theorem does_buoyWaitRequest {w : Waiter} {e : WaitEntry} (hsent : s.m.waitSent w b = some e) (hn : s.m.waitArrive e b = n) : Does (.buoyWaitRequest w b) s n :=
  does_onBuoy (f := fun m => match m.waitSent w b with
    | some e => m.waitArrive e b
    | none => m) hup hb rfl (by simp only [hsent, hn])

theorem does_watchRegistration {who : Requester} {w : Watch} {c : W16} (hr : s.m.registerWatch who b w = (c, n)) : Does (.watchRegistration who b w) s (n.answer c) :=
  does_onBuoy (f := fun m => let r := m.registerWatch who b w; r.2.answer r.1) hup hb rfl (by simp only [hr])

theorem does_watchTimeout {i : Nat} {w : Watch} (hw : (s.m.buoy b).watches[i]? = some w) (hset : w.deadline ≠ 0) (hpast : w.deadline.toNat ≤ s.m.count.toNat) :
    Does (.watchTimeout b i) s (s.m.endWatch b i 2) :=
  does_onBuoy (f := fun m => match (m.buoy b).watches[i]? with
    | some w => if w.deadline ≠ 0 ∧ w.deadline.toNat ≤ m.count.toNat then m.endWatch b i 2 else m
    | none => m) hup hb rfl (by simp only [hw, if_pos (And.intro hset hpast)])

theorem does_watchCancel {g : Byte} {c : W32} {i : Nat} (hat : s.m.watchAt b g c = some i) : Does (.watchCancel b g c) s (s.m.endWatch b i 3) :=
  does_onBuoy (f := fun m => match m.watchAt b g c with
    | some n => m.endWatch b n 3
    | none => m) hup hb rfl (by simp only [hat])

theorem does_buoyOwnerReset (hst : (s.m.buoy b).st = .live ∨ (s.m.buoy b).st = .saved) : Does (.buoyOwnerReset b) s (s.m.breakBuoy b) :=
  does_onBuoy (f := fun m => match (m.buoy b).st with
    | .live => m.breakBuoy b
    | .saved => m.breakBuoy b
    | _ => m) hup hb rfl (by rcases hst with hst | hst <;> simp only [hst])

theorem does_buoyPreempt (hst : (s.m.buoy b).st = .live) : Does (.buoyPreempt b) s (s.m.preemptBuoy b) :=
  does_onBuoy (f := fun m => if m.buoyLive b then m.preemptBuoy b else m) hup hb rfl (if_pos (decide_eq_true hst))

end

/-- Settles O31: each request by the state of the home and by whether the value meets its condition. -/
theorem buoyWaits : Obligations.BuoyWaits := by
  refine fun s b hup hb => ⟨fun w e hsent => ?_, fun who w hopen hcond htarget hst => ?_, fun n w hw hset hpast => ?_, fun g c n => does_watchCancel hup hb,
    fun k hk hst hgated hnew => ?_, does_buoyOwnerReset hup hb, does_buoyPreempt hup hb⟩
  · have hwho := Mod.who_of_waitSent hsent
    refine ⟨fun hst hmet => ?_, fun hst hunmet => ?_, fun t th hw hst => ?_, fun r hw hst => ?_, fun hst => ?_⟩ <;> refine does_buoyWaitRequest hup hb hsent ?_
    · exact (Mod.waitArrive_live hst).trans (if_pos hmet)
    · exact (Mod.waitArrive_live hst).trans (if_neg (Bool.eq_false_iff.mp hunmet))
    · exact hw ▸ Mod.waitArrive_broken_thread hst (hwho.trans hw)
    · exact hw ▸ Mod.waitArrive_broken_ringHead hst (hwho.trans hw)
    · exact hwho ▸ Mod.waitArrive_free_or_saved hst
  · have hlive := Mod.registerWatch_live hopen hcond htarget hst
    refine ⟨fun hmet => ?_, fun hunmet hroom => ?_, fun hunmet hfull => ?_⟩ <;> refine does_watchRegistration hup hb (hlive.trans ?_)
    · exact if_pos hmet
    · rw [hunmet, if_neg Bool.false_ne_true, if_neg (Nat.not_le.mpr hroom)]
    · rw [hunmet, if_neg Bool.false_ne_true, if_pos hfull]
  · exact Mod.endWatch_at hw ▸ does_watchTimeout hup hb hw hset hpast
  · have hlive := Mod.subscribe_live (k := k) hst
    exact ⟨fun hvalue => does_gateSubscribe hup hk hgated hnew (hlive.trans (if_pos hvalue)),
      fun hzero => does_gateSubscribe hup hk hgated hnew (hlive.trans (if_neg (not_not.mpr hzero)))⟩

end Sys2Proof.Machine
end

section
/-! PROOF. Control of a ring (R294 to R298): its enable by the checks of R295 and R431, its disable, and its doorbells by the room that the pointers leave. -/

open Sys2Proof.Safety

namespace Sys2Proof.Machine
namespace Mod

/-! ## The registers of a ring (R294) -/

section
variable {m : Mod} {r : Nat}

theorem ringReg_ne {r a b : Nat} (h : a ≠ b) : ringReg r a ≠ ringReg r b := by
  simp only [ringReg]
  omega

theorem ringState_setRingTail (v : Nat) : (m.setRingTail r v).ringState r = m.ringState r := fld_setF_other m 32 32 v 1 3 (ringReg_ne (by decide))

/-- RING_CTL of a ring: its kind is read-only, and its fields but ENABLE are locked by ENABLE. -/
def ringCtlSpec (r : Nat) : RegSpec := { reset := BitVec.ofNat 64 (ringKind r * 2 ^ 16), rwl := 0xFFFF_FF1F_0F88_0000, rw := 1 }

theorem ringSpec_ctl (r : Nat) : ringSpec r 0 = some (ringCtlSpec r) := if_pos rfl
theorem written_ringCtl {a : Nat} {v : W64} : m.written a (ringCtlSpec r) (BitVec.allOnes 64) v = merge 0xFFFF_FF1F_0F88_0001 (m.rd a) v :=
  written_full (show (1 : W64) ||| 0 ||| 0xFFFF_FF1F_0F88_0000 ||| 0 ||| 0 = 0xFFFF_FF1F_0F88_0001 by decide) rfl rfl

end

::::::::

- _WORK REQUEST_
Only lines with the word "hnew" belong in the answer; copy each of them from the material above.

- _TASK ANSWER_
    fun k hk hst hgated hnew => ?_, does_buoyOwnerReset hup hb, does_buoyPreempt hup hb⟩
    exact ⟨fun hvalue => does_gateSubscribe hup hk hgated hnew (hlive.trans (if_pos hvalue)),
      fun hzero => does_gateSubscribe hup hk hgated hnew (hlive.trans (if_neg (not_not.mpr hzero)))⟩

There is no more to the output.